In the first few chapters of Miss Marjoribanks (pronounced
“Marchbanks”), readers have the impression that Lucilla Marjoribanks is
another Emma Woodhouse, committed to staying with her widowed father
and convinced that she knows what’s best for everyone in her small
community. After boarding school and a tour of the continent, Lucilla
has returned home to Carlingford “to be a comfort to papa,” the town
physician, who would have been happy to be left alone. When the subject
of marriage arises, Lucilla comments, “If THAT'S what I wanted, I would
never have come home.” She sets out to improve the life of not only Dr.

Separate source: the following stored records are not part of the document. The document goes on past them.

-- ==== Sys2Proof/Machine/FepRun.lean ====
section
/-! DEFINITION. Stages 7 to 9 (01 R20 to R22, 02 R40 to R53, 03 R56, R57, 07 R153 to R159, 08 R167 to R171, 09 R203 to R207): the
scan, grants, tiles, pre-emption, ends, machine checks. -/

namespace Sys2Proof.Machine
open Sys2Proof

-- The scan (R167, R168) -----------------------------------------------------------------------------------------------

/-- What the scan treats as an entry: 0 a queued command, 1 a replica launch not yet granted, 2 a launch saved in a
resume slot (R206); `idx` its replica. -/
structure Item where
  kind : Nat
  cmd : Cmd
  idx : Nat
  deriving DecidableEq, Repr

/-- Entries of the scan. A relay launch that waits or is saved is one entry, under its lowest role (R159). -/
def State.items (s : State) : List Item :=
  (tabVals s.cmds).flatMap (fun c =>
    if c.cancelled then []
    else if c.stage == .queued then [⟨0, c, 0⟩]
    else if c.stage == .executing && c.opcode == opLaunch then
      let rs := c.replicas.filter (fun r => r.state == .regrant || r.state == .saved)
      let all := if c.relay then (if rs.length = c.replicas.length then rs.take 1 else []) else rs
      all.map (fun r => ⟨if r.state == .saved then 2 else 1, c, r.idx⟩)
    else [])

/-- Scan order (R167). -/
def itemBefore (a b : Item) : Bool :=
  let ka := (a.cmd.cls, a.cmd.key, a.cmd.order, a.idx)
  let kb := (b.cmd.cls, b.cmd.key, b.cmd.order, b.idx)
  decide (ka.1 < kb.1) || (ka.1 == kb.1 && (decide (ka.2.1 < kb.2.1) || (ka.2.1 == kb.2.1 &&
    (decide (ka.2.2.1 < kb.2.2.1) || (ka.2.2.1 == kb.2.2.1 && decide (ka.2.2.2 ≤ kb.2.2.2))))))

/-- One member that an entry needs: its replica index, role, shape and leader. -/
structure Need where
  idx : Nat
  role : Nat
  shape : Nat
  leader : Nat
  deriving DecidableEq, Repr

/-- A partition is not gated, offline, withdrawn or retired. -/
def Part.inService (p : Part) : Bool := !p.out

/-- The candidate members of a role (R128, R56): allowed by PART_MASK and in service. -/
def State.candidates (s : State) (c : Cmd) (role : Nat) : List Need :=
  let w := s.bindWord c.inst role
  let ls := bwLeaderList w
  (ls.zipIdx.filter (fun e => (c.partMask == 0 || c.partMask.getLsbD e.1)
    && (groupParts (bwShape w) e.1).all (fun p => (s.part p).inService))).map (fun e => ⟨e.2, role, bwShape w, e.1⟩)

/-- The launches saved over partition `p` let a command in (R206): class 0, the saved launch itself and, unless its instance
is freezing or frozen (12 R255), an entry whose class may pre-empt it (R184, R203), for without that the entry that asked for
the save would wait for ever. DEDUCED. -/
def State.resumeLets (s : State) (c : Cmd) (p : Nat) : Bool :=
  c.cls == 0 || (s.savedOver p).all (fun q => match (s.part q).resume with
    | none => true
    | some x => (x.slot == c.slot && x.seq == c.seq)
        || (match s.cmd x.slot x.seq with
          | some d => decide (c.cls < d.cls) && (s.inst d.inst).state != .freezing && (s.inst d.inst).state != .frozen
          | none => true))

/-- The group of a partition is being changed; a change of the cluster's other pair does not concern it (R42). -/
def State.inChange (s : State) (p : Nat) : Bool :=
  match (s.cluster (p / 4)).changing with
  | none => false
  | some sh => quadrantsWith sh (p % 4) != quadrantsWith (s.cluster (p / 4)).shape (p % 4)

/-- A partition runs nothing that keeps an entry away: no launch, no claim of this scan, no change of its group, not
named by a running drain round. -/
def State.unheld (s : State) (claims : List Nat) (p : Nat) : Bool :=
  (s.part p).run.isNone && !claims.contains p && !s.inChange p
    && !(s.abrt.roundOn && s.abrt.parts.contains p) && !s.powerGates p

/-- A member can be granted now (R168 step 2, R42, R206). -/
def State.memberFree (s : State) (claims : List Nat) (c : Cmd) (n : Need) : Bool :=
  (groupParts n.shape n.leader).all (fun p => (s.part p).state == .idle && s.resumeLets c p)
    && (s.concerned n.shape n.leader).all (s.unheld claims)

/-- The class of the work on a partition, when it runs a launch. -/
def State.runClass (s : State) (p : Nat) : Option Nat := (s.runOf p).map (fun h => h.1.cls)

/-- A pre-emption request may be raised for a member (R184, R203); no launch is saved where the resume slot is taken, for
there is one a partition (R206). -/
def State.mayPreempt (s : State) (claims : List Nat) (c : Cmd) (n : Need) : Bool :=
  let ps := s.concerned n.shape n.leader
  let busy := ps.filter (fun p => (s.part p).run.isSome)
  !busy.isEmpty && ps.all (fun p => !claims.contains p && !s.inChange p
      && !(s.abrt.roundOn && s.abrt.parts.contains p))
    && (groupParts n.shape n.leader).all (fun p => (s.part p).state == .idle || (s.part p).state == .busy || (s.part p).state == .fusing)
    && busy.all (fun p => (match s.runClass p with | some k => decide (c.cls < k) | none => false)
        && (s.part p).preempt.isNone && (s.savedOver p).isEmpty)
    && ps.all (s.resumeLets c)

/-- The clock floor of a requester in MHz: its contract's, or none (R203). -/
def State.floorOf (s : State) (c : Cmd) : Nat :=
  match tabGet s.contracts c.contract with
  | some k => if c.cls = 0 then k.req.floor else 0
  | none => 0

Marjoribanks but also that of her neighbors. Bemoaning Carlingford’s
dormant socializing, she opens her drawing room for gatherings she
downplays as “my Thursdays, not parties.”
As the plot progresses, however, Lucilla’s story diverges from that of Jane Austen’s Emma. Lucille’s judgment is proven sound, and she doesn’t end up looking foolish for meddling. The satire is directed at the rest of the community. Lucilla comes to influence nearly everything that goes on in Carlingford for the better, even local elections in which she can’t vote. She earns Papa’s respect and admiration.
Although its tone is light, Miss Marjoribanks contains a serious message about women in mid-Victorian England. The resourceful Lucilla emerges as an admirable figure cleverly doing what she can to have influence despite women’s confined spheres.
Like much Victorian fiction, Miss Marjoribanks is a long book. Readers who stick with it will be rewarded by its strong characterization and its portrayal of the everyday life of 19th-century, small-town England. Oliphant is able to make readers feel they are there with Lucilla in her green drawing room.
Oliphant (1828–97) was a Scottish-born writer who produced more than 100 books out of necessity; she had to support her family. Her immense production came at the expense of her critical reputation, but she was popular in her own day and was said to be Queen Victoria’s favorite writer. Critics consider Miss Marjoribanks her best book.